The people in this story not only made a connection, they discovered an existing one. Six degrees of separation will come in handy, too, once we discover what it means when we need a service, or need to provide one.

Tuesday, February 09, 2010

Beyond the Radar

Some of the news comes in under the radar, and some of it is just apparently beyond it.

Washington is choked with snow, so if anyone noticed, it was apt to be rueful, but the Obama administration put another piece in place for the future. They announced Monday the creation of a new federal agency focused on gathering, studying and communicating information on climate.

Portions of the Weather Service that have been studying climate, as well as offices from some other NOAA agencies, will be transferred to the new NOAA Climate Service.

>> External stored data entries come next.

/-- R244, R283: the predicate that guards the instruction is pending in a lane of its PC group, so that no lane is known to be
active. -/
def guardWait (v : Wave) (sp : Spec) (grp : Lanes) : Bool :=
  decide (sp.p ≠ 0) && (if sp.uni then v.qPend.getLsbD sp.p else (lanesOf grp).any fun l => (ln v l).predPend.getLsbD sp.p)

/-- R244, R283, R326: a predicate that the instruction reads or writes is pending in an active lane. -/
def predWait (v : Wave) (sp : Spec) (m : Lanes) : Bool :=
  let ks := (sp.pr ++ sp.pw).filter fun k => k ≠ 0
  if sp.uni then ks.any fun k => v.qPend.getLsbD k
  else (lanesOf m).any fun l => ks.any fun k => (ln v l).predPend.getLsbD k

/-- R168: D + 1 cycles have passed since the last issue of every lane of the group; `lastIssue` holds the cycle after it,
or 0 where the lane has not issued. -/
def distOk (v : Wave) (now : Nat) (grp : Lanes) (d : Nat) : Bool :=
  (lanesOf grp).all fun l => decide ((ln v l).lastIssue + d ≤ now) || decide ((ln v l).lastIssue = 0)

/-- R207, R245: the tags of a source agree with its check in every active lane. -/
def tagsOk (v : Wave) (m : Lanes) (x : Src) : Bool :=
  x.uni || (lanesOf m).all fun l =>
    let ts := (List.range x.n).map fun k => (vreg v l (x.base + k)).tag
    match x.tag with
    | .any => true
    | .is t => ts.all fun u => decide (u = t) || decide (u = .untyped)
    | .pair64 => ts.all (fun u => decide (u = .f64)) || ts.all fun u => decide (u = .untyped)

/-- R325: a guard slot is pending. -/
def slotPending (v : Wave) (k : Nat) : Bool :=
  match v.guards.getD k (.known true) with | .known _ => false | _ => true
/-- The value of a resolved guard slot. -/
def slotValue (v : Wave) (k : Nat) : Bool :=
  match v.guards.getD k (.known true) with | .known b => b | _ => true
/-- R228: the N instruction is discarded by its guard slot. -/
def discarded (v : Wave) (sp : Spec) : Bool := decide (sp.g ≠ 0) && (slotValue v sp.g == sp.gn)

/-- R197: the units of context `c` on a core cover a debit of 2^EC, or the context has no energy budget. -/
def ebudOk (s : State) (core c ec : Nat) : Bool :=
  decide ((cx s c).held.efill = 0) || decide (2 ^ ec ≤ tget 0 (cr s core).ebud c)

/-- R172: the sources in field order; the first that is empty decides. -/
def srcVerdict (v : Wave) (m : Lanes) : List Src → Verdict
  | [] => .go
  | x :: r => if srcEmpty v m x then (if x.trap then .trap 2 0 else .wait 3) else srcVerdict v m r

/-- R172, R196: the conditions of issue up to the register sources. -/
def gateSrc (sp : Spec) (bad : Bool) (s : State) : Verdict :=
  let v := wv s s.cur.wave
  if bad || !(runsIn v sp) then .trap 1 0
  else if !(distOk v (cycAt s v.core) s.cur.lanes sp.d) then .wait 1
  else if !(flagsClear v sp.w) then .wait 2
  else if guardWait v sp s.cur.lanes then .wait 3
  else srcVerdict v (active sp s) sp.srcs

/-- R196, R231: the conditions of issue of the current PC group's instruction, in the order of R196. `bad` is an
instruction's own illegal case, `busy` a wait of its own under condition 3 and `full` one under condition 7. Tags are
checked once nothing waits (R207, log 14). -/
def gate (sp : Spec) (bad busy full : Bool) (s : State) : Verdict :=
  let w := s.cur.wave
  let v := wv s w
  let m := active sp s
  match gateSrc sp bad s with
  | .trap c k => .trap c k
  | .wait k => .wait k
  | .go =>
    if sp.dsts.any (dstEmpty v m) || predWait v sp m || busy then .wait 3
    else if decide (sp.g ≠ 0) && slotPending v sp.g then .wait 4
    else if (match sp.ec with | some e => !(ebudOk s v.core v.ctx e) | none => false) then .wait 5
    else if sp.mat && decide ((pr s (corePair v.core)).baton ≠ some w) then .trap 5 0
    else if full || decide (63 ≤ v.flags.getD sp.flag 0) || (sp.win && decide (16 ≤ windowUsed v)) then .wait 7
    else if sp.srcs.all (tagsOk v m) then .go else .trap 3 0

/-! ### Issue -/

/-- R166: the loop buffer with an address most recently issued: it holds the 48 last issued. -/
def loopPush (b : List Nat) (pc : Nat) : List Nat := (pc :: b.filter fun x => x ≠ pc).take 48

/-- R168, R244: the register and predicate destinations of a variable-latency instruction made empty or pending. -/
def emptyDsts (v : Wave) (sp : Spec) (m : Lanes) : Wave :=
  if !sp.var || decide (m = 0) then v else
  let one := fun (v : Wave) (d : Dst) =>
    if d.uni then (List.range d.n).foldl (fun v k => setSreg v (d.base + k) { sreg v (d.base + k) with full := false }) v
    else (lanesOf m).foldl (fun v l =>
      (List.range d.n).foldl (fun v k => setVreg v l (d.base + k) { vreg v l (d.base + k) with full := false }) v) v
  let v := sp.dsts.foldl one v
  let ks := sp.pw.filter fun k => k ≠ 0
  if sp.uni then { v with qPend := ks.foldl (fun x k => setBit8 x k true) v.qPend }
  else modLanes v m fun x => { x with predPend := ks.foldl (fun y k => setBit8 y k true) x.predPend }

/-- R197: the debit of an instruction with an energy class. -/
def debit (s : State) (core c : Nat) (sp : Spec) : State :=
  match sp.ec with
  | none => s
  | some e =>
    if (cx s c).held.efill = 0 then s
    else modCr s core fun x => { x with ebud := tmod 0 x.ebud c fun n => n - 2 ^ e }

/-- R192: a task wave placed on the core that has not issued. -/
def taskWaits (s : State) (core g : Nat) : Bool :=
  let x := gp s g
  x.live && !x.posters.isEmpty && x.waves.any fun w => decide ((wv s w).core = core) && (wv s w).lanes.all fun l => decide (l.lastIssue = 0)

/-- R192: the group before the first of a list whose task wave was formed later. -/
def byForming (s : State) (g : Nat) : List Nat → List Nat
  | [] => [g]
  | x :: r => if (gp s g).launch < (gp s x).launch then g :: x :: r else x :: byForming s g r

/-- R179, R192: the core's prefetch buffer filled with the next task waves bound for it in the order of their forming, two at
most. -/
def fillPrefetch (s : State) (core : Nat) : State :=
  let held := (cr s core).prefetch
  let more := ((tkeys s.groups fun _ => true).filter fun g => !held.contains g && taskWaits s core g).foldr (byForming s) []
  modCr s core fun x => { x with prefetch := (held ++ more).take 2 }

/-- R192: the task wave of group `g` leaves the prefetch buffer as it issues. -/
def leavePrefetch (s : State) (core g : Nat) : State :=
  fillPrefetch (modCr s core fun x => { x with prefetch := x.prefetch.filter fun y => y ≠ g }) core

/-- A lane of the PC group as it issues from `pc` at cycle `now`. -/
def issueLane (sp : Spec) (pc now : Nat) (x : Lane) : Lane :=
  { x with pc := (pc + instrLen sp) % 2 ^ 64, lastIssue := now + 1, since := now, loopBuf := loopPush x.loopBuf pc }

/-- The wave as its PC group `c` issues: PCs, the distance clock, loop buffer, skid counts and the priority group move (R166, R168, R169,
R383). -/
def issueWave (sp : Spec) (c : Issue) (now : Nat) (v : Wave) : Wave :=
  let v := modLanes v c.lanes (issueLane sp c.pc now)
  { v with
    lastIssue := now, starved := false, ops := v.ops.map fun o => { o with skid := min 255 (o.skid + 1) },
    priority := match v.priority with
      | some (g, n) => if g = c.lanes then (if 63 ≤ n then none else some (g, n + 1)) else some (g, n)
      | none => none }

The new agency will initially be led by Thomas Karl, director of the current National Climatic Data Center. The Climate Service will be headquartered in Washington and will have six regional directors across the country.

Lubchenco [Jane Lubchenco, head of the National Oceanic and Atmospheric Administration] also announced a new NOAA climate portal on the Internet to collect a vast array of climatic data from NOAA and other sources. It will be "one-stop shopping into a world of climate information," she said.

This is the latest of relatively quiet recent steps to focus federal science on the largest problem for the future. Another was the subtle re-purposing of NASA, which will be doing more to study Earth and its systems from space.

Sunday, February 07, 2010

Who Dat!

Congratulations to the New Orleans Saints for the team's first Super Bowl victory ever, and to the courageous city of New Orleans. It was a great game, the Who rocked at halftime, the commercials were appalling. (More, eventually at American Dash.)

Snowmageddon!

The view from space of yesterday's epic snowstorm in the eastern U.S.